Investors in the United States and elsewhere would be keeping a close watch on the quarterly results of US retailers that would start coming starting next week as well as the release of key consumer sentiment and retail sales data, because investors would be looking for signs of pressure on American consumers even as President Donald Trump prepares to impose fresh tariffs on Chinese imports.
The impact of Trump’s 10 per cent tariff on the remaining $300 billion in Chinese imports which are mainly aimed at consumer products would be closely and anxiously watched by investors and analysts. This is because these were not included in the earlier rounds of tariff which were primarily aimed at industrial and business products. The new tariffs could deal a double blow to the American economy because consumers and retailers drive about 70 per cent of the economy.
The planned new round of Trump tariffs will “disproportionately” impact consumer goods, noted Mona Mahajan, U.S. investment strategist at Allianz Global Investors in New York. She is among many analysts who are eagerly waiting to see the impact of the new tariffs.

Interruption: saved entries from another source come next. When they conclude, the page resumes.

-- ==== Sys2Proof/Machine/Power.lean ====
section
/-! DEFINITION. Input power, the rails and reset (R429, R433, R453 to R456), and the sideband bus (R460 to R463). -/

namespace Sys2Proof.Machine

/-! ## Rails and reset -/

/-- The module is held after a shutdown or a power-stage fault. -/
def held (s : State) : Bool := s.capo.shutdown || s.capo.stageFault

/-- R454: a rail that Capo has turned off in P3 does not count. -/
def railsOk (s : State) : Bool :=
  (s.capo.rails[0] || s.capo.state = 3) && s.capo.rails[1] && s.capo.rails[2] && s.capo.rails[3]

def powerGood (s : State) : Bool := s.clk.powered && railsOk s && !s.capo.uv && !held s

def allRails : Vector Bool 4 := #v[true, true, true, true]

/-- The module stands without its rails: it has no input, or an input that fell before step 6 has turned them off (R453). -/
def railsDown (s : State) : Bool := !s.clk.powered || (!s.capo.rails[2] && !held s)

/-- Table 17.4, steps 1 to 5: the rails come up, and the device waits in reset; step 2 samples SMB_ADDR (R460). -/
def powerUp (s : State) (strap : BitVec 2) : State :=
  if railsDown s then { s with
    clk := { powered := true, inReset := true }
    capo := { vin := s.capo.vin, rails := allRails }
    sb := { addr := 0x58 + strap.setWidth 7 } }
  else s

/-- RESET_N low (R455). A module that is held comes up again from step 3 of Table 17.4. -/
def resetPin (s : State) : State :=
  if !s.clk.powered then s
  else
    let s1 := resetDevice (flushRwp s)
    { s1 with capo := { vin := s.capo.vin, rails := if railsDown s then s.capo.rails else allRails, uv := s.capo.uv } }

/-- The release of reset, with PWR_GOOD high: the PLLs lock, and the boot runs. -/
def releaseReset (s : State) (b : BootFacts) : State :=
  if s.clk.inReset && powerGood s then
    bootAll b (startLinks <| reload b { s with now := 0, clk := { live := BitVec.allOnes 27, powered := true, inReset := false } })
  else s

/-- A write that power loss cuts leaves the old value or the new one, whole (R16): which is a free value. -/
def cutWrite (s : State) (w : RwpWrite) : State :=
  let (x, s1) := s.draw
  let s2 := { s1 with tpc := { s1.tpc with cut := true } }
  match Reg.at? w.off with
  | some r => if bit x 0 then programWord s2 r w.value else s2
  | none => s2

/-- R403: power that fails while a slot is being written leaves it invalid. Whether a SLOT_WRITE that runs has come to its
writing by then the spec does not time: a free value says. -/
def cutSlot (s : State) (p : EPort) : State :=
  match boxRuns s p 0x10 with
  | some m =>
    let (x, s1) := s.draw
    if bit x 0 && m.arg 1 < 2 && m.arg 1 ≠ (if s.spt.slot then 1 else 0) then
      { s1 with spt := { s1.spt with slotCut := s1.spt.slotCut.setIfInBounds (m.arg 1) true } }
    else s1
  | none => s

def cutSlots (s : State) : State := cutSlot (cutSlot s 0) 1

/-- BROWN_OUT (R456). -/
def brownOut (s : State) : State :=
  if !s.clk.powered then s
  else
    let s1 := resetDevice ((s.tpc.active).foldl cutWrite (cutSlots s))
    { s1 with clk := {}, capo := {}, sb := { addr := s.sb.addr } }

/-- R429: the shutdown of the device, which RESET_N or a power cycle ends. -/
def shutDown (s : State) (unit temp : Nat) (stage : Bool) : State :=
  if !s.clk.powered || held s then s
  else
    let s1 := flushRwp (forceAllBanks (s.logRec 14 3 4 unit temp))
    let s2 := resetDevice s1
    let s3 := { s2 with capo := { vin := s.capo.vin, rails := #v[false, false, true, true], shutdown := true, uv := s.capo.uv,
                                   stageFault := stage, stages := s1.capo.stages } }
    sbEvent s3 3

/-- The hottest compute or hub die, and its temperature. -/
def hottest (s : State) : Nat × Nat :=
  (List.finRange 12).foldl (fun m i => if m.2 < (s.spt.cur[i.val]).toNat then (i.val, (s.spt.cur[i.val]).toNat) else m)
    (0, 0)

/-- The unit that keeps a halt: a Critical stack, else the hottest die. -/
def haltUnit (s : State) : Nat × Nat :=
  match (List.finRange 24).find? fun n => (s.st.hbms[n.val]).therm = 3 with
  | some n => (12 + n.val, (s.st.hbms[n.val]).temp.toNat)
  | none => hottest s

/-- THERMAL_SHUTDOWN: the halt has lasted trip_s. -/
def haltExpired (s : State) : State :=
  if s.capo.tripHalt then shutDown s (haltUnit s).1 (haltUnit s).2 false else s

/-- HBM_CRITICAL_TIMEOUT. -/
def criticalTooLong (s : State) (n : Stack) : State :=
  let x := s.st.hbms[n.val]
  if x.therm = 3 then beginTrip s (12 + n.val) x.temp.toNat else s

/-- CAPO_COMPARATOR: a die at 125 °C. -/
def comparator (s : State) (d : Fin 12) : State :=
  if s.clk.powered && !s.clk.inReset then shutDown (beginTrip s d.val 125) d.val 125 false else s

/-- POWER_STAGE_FAULT (R433): as a trip halt that has reached trip_s. -/
def stageFails (s : State) (r : Fin 4) (stage : Nat) : State :=
  if !s.clk.powered || held s then s
  else
    let s1 := { s with capo := { s.capo with stages := s.capo.stages.set r.val true } }
    let s2 := sbEvent ((s1.raiseBits (.capo .evt) 8).logRec 14 3 8 r.val stage) 4
    shutDown s2 (haltUnit s).1 (haltUnit s).2 true

/-- INPUT_UNDERVOLTAGE (R430); before step 6 of Table 17.4 the rails go off (R453). -/
def underVoltage (s : State) (mv : BitVec 16) : State :=
  if s.clk.powered && s.clk.inReset && !held s && mv.toNat < 40000 then
    { s with capo := { s.capo with vin := mv, rails := Vector.replicate 4 false } }
  else if s.clk.powered && !s.clk.inReset && mv.toNat < 40000 && !s.capo.uv then
    let s1 := forceAllBanks { s with capo := { s.capo with uv := true, vin := mv } }
    sbEvent ((s1.raiseBits (.capo .evt) 4).logRec 14 3 5 mv.toNat 0) 1
  else s

/-- The device resumes: the banks come back, but in P2 and P3, where they are off. -/
def voltageBack (s : State) : State :=
  if !s.capo.uv then s
  else
    let s1 := { s with capo := { s.capo with uv := false } }
    if 2 ≤ s.capo.state.val then s1 else banksOn s1

/-! ## The sideband -/

/-- The controller answers while the input is at or above 36.0 V (R452). -/
def sbAnswer (s : State) (bs : List Byte) : State := if s.clk.powered then s.emit (.sideband bs) else s

def sbNack (s : State) : State := if s.clk.powered then s.emit .nack else s

def statusWord (s : State) : Word :=
  fld 0 s.capo.state.val ||| flag 2 (powerGood s) ||| flag 3 s.spt.ready ||| flag 4 s.spt.recovery
    ||| flag 5 s.capo.tripHalt ||| flag 6 s.capo.uv ||| flag 7 s.capo.shutdown ||| flag 8 s.capo.stageFault

def hottestStack (s : State) : Byte :=
  s.st.hbms.toList.foldl (fun m x => if m.toNat < x.temp.toNat then x.temp else m) 0

/-- A read or a write-1-to-clear of EVT; bits with an event in the same sample stay set (`ties`). -/
def sbEvt (s : State) (clear : Option (BitVec 8)) (ties : BitVec 8) (pecOk : Bool) : State :=
  match clear with
  | none => sbAnswer s [s.sb.evt]
  | some c =>
    if !s.clk.powered then s
    else if pecOk then { s with sb := { s.sb with evt := s.sb.evt &&& ~~~ (c &&& ~~~ ties) } } else sbNack s

/-- R462, R463: a recovery command: a bad PEC refuses it, and outside recovery it is ignored. -/
def recoveryWrite (s : State) (pecOk : Bool) (f : State → State) : State :=
  if !s.clk.powered then s
  else if !pecOk then sbNack s
  else if !s.spt.recovery then { s with sb := { s.sb with rcvStatus := 0x80 } }
  else f s

/-- The place in the image store of an offset of the slot that recovery writes. -/
def rcvPlace (s : State) (o : Nat) : Nat := (if s.sb.rcvSlot then 0x1000000 else 0) + o

/-- RCV_DATA: bytes beyond the slot are not written. -/
def writeRecovery (data : List Byte) (s : State) : State :=
  let s1 := if s.sb.rcvAddr + 32 ≤ 0x1000000 then
      { s with spt := { s.spt with store := putBytes s.spt.store (rcvPlace s s.sb.rcvAddr) data
                                   slotCut := s.spt.slotCut.setIfInBounds (if s.sb.rcvSlot then 1 else 0) false } }
    else s
  { s1 with sb := { s1.sb with rcvAddr := s1.sb.rcvAddr + 32 } }

/-- The first image of a slot that fails, and its status. -/
def firstFailure (s : State) (slot : Bool) (b : BootFacts) : Nat :=
  (List.finRange 4).foldl (fun v k => if v ≠ 0 then v else (bootImage s b slot k).status.toNat) 0

/-- The boot after a recovery checks the slot that recovery wrote with the outcomes that RCV_GO found. -/
def withSigs (b : BootFacts) (slot : Bool) (sigs : Vector SigFacts 4) : BootFacts :=
  { b with sigs := Vector.ofFn fun i => if (4 ≤ i.val) = slot then sigs[i.val % 4] else b.sigs[i.val] }

/-- RCV_GO: the slot is verified, becomes the preferred one, and the boot starts again. PAs that run a program are not
started again (log entry 33). -/
def recoveryGo (v : BitVec 8) (sigs : Vector SigFacts 4) (facts : BootFacts) (s : State) : State :=
  if v ≠ 0xA5 then s
  else
    let b := withSigs facts s.sb.rcvSlot sigs
    let st := firstFailure s s.sb.rcvSlot b
    let s1 := { s with sb := { s.sb with rcvDone := true, rcvStatus := BitVec.ofNat 8 st } }
    if st ≠ 0 then s1
    else
      let s2 := programWord s1 (.spt .boot) (if s1.sb.rcvSlot then 1 else 0)
      let s3 := { s2 with spt := { s2.spt with recovery := false, fallback := false } }
      if s3.pas.any (·.online) then bootAgain b s3 else bootAll b s3

def rcvStatWord (s : State) : Nat :=
  (if s.sb.rcvBusy then 1 else 0) + (if s.sb.rcvDone then 2 else 0) + s.sb.rcvStatus.toNat * 256

/-- The codes of Table 17.9. -/
def sbListed (c : Nat) : Bool := c ≤ 4 || (0x10 ≤ c && c ≤ 0x14)

/-! ## The commands -/

def execInputPowerUp (strap : BitVec 2) (s : State) : Host.Outcome State Fault Refusal := .next (powerUp s strap)

/-- RESET_N_ASSERT. -/
def execResetNAssert (s : State) : Host.Outcome State Fault Refusal := .next (resetPin s)

def execResetRelease (boot : BootFacts) (s : State) : Host.Outcome State Fault Refusal := .next (releaseReset s boot)

def execBrownOut (s : State) : Host.Outcome State Fault Refusal := .next (brownOut s)

def execHbmCriticalTimeout (n : Stack) (s : State) : Host.Outcome State Fault Refusal := .next (criticalTooLong s n)

def execThermalShutdown (s : State) : Host.Outcome State Fault Refusal := .next (haltExpired s)

def execCapoComparator (d : Fin 12) (s : State) : Host.Outcome State Fault Refusal := .next (comparator s d)

def execPowerStageFault (r : Fin 4) (stage : BitVec 8) (s : State) : Host.Outcome State Fault Refusal :=
  .next (stageFails s r stage.toNat)

def execInputUndervoltage (mv : BitVec 16) (s : State) : Host.Outcome State Fault Refusal := .next (underVoltage s mv)

/-- UNDERVOLTAGE_RECOVERY. -/
def execUndervoltageRecovery (s : State) : Host.Outcome State Fault Refusal := .next (voltageBack s)

/-- IDENT: GLB_ID, then GLB_SERIAL. -/
def execIdent (s : State) : Host.Outcome State Fault Refusal :=
  .next (sbAnswer s (leBytes 8 (readGlb s .id).toNat ++ leBytes 8 (readGlb s .serial).toNat))

/-- STATUS. -/
def execStatus (s : State) : Host.Outcome State Fault Refusal := .next (sbAnswer s (leBytes 2 (statusWord s).toNat))

/-- TEMP's block: the dies, then the hottest stack; zero while the device is in reset. -/
def tempBlock (s : State) : List Byte :=
  if s.clk.inReset then List.replicate 13 0 else s.spt.cur.toList ++ [hottestStack s]

/-- TEMP. -/
def execTemp (s : State) : Host.Outcome State Fault Refusal := .next (sbAnswer s (tempBlock s))

/-- POWER: pin_w, then vin_mv. -/
def execPower (s : State) : Host.Outcome State Fault Refusal :=
  .next (sbAnswer s (leBytes 2 (avgPower s) ++ leBytes 2 s.capo.vin.toNat))

def execEvt (clear : Option (BitVec 8)) (ties : BitVec 8) (pecOk : Bool) (s : State) : Host.Outcome State Fault Refusal :=
  .next (sbEvt s clear ties pecOk)

/-- RCV_SLOT: a slot other than 0 and 1 is ignored. -/
def execRcvSlot (v : BitVec 8) (pecOk : Bool) (s : State) : Host.Outcome State Fault Refusal :=
  .next (recoveryWrite s pecOk fun s => if v.toNat < 2 then { s with sb := { s.sb with rcvSlot := v = 1 } } else s)

/-- RCV_ADDR. -/
def execRcvAddr (v : BitVec 32) (pecOk : Bool) (s : State) : Host.Outcome State Fault Refusal :=
  .next (recoveryWrite s pecOk fun s => { s with sb := { s.sb with rcvAddr := v.toNat } })

def execRcvData (data : Vector Byte 32) (pecOk : Bool) (s : State) : Host.Outcome State Fault Refusal :=
  .next (recoveryWrite s pecOk (writeRecovery data.toList))

def execRcvGo (v : BitVec 8) (sigs : Vector SigFacts 4) (boot : BootFacts) (pecOk : Bool) (s : State) :
    Host.Outcome State Fault Refusal :=
  .next (recoveryWrite s pecOk (recoveryGo v sigs boot))

/-- RCV_STAT. -/
def execRcvStat (s : State) : Host.Outcome State Fault Refusal := .next (sbAnswer s (leBytes 2 (rcvStatWord s)))

/-- ALERT_RESPONSE_ADDRESS: the controller's own address. -/
def execAlertResponseAddress (s : State) : Host.Outcome State Fault Refusal :=
  .next (sbAnswer s [s.sb.addr.setWidth 8])

/-- SIDEBAND_UNLISTED_COMMAND. -/
def execSidebandUnlistedCommand (code : BitVec 8) (s : State) : Host.Outcome State Fault Refusal :=
  .next (if sbListed code.toNat then s else sbNack s)

end Sys2Proof.Machine
end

“We’ll be watching the data particularly around retail sales and consumer confidence,” Mahajan said. “We’ll continue to monitor the softening in manufacturing and inflation as well, but more important for the U.S. economic picture is the consumer right now.”
The retail sale numbers of the US are scheduled to be released next Thursday. According to a Reuters poll, analysts and economists expect a growth of 0.3 per cent in sale except for the auto sector, compared to a growth of 0.4 per cent clocked in June.
Following Trump’s tariff announcement on August 1, a total of 5.3 per cent drop in the first three trading sessions was noted for the S&P Retail index. The index traded at 1.6 per cent lower for the month so far as of close of trading on Friday.
Also an overhang for stocks was the fear that Trump could eventually increase the tariffs to as much as 25 per cent, said UBS analyst Jay Sole. According to an estimation by Morgan Stanley, there can be a global recession if the tariffs are increased to 25 per cent.
The increased or the new tariffs would pose a dilemma for retailers because they would have to decide on whether to pass on the increased costs because of the tariff to the customers or to absorb the shock which would result in reduced profit margins for the companies.
“If you’re in a competitive environment you’re going to take some action to keep your customers,” said Charles East, an equity analyst covering consumer companies at SunTrust Private Wealth Management. he said that the tariffs would make the department stores particularly vulnerable.
“I really don’t think they can push prices up because their sales are already weak,” East said. “The margins are under pressure. Perhaps they can accelerate cost-cutting.”
Comments in earnings calls and statements about the manner in which companies in the American and footwear industry as well as retailers plant to manage the new tariffs would be eagerly looked out for by UBS’s Sole because imports from China account for almost two thirds of US footwear products. “It’s a big deal. Our assumption is that there will be an attempt to raise prices on the goods,” Sole said.
“We think consumers are going to resist those price increases,” he added referring to a survey UBS comprising of about 7,660 consumers in July which found that worries about a rise in prices because of the trade war with China was expressed by 77 per cent of respondents of the survey.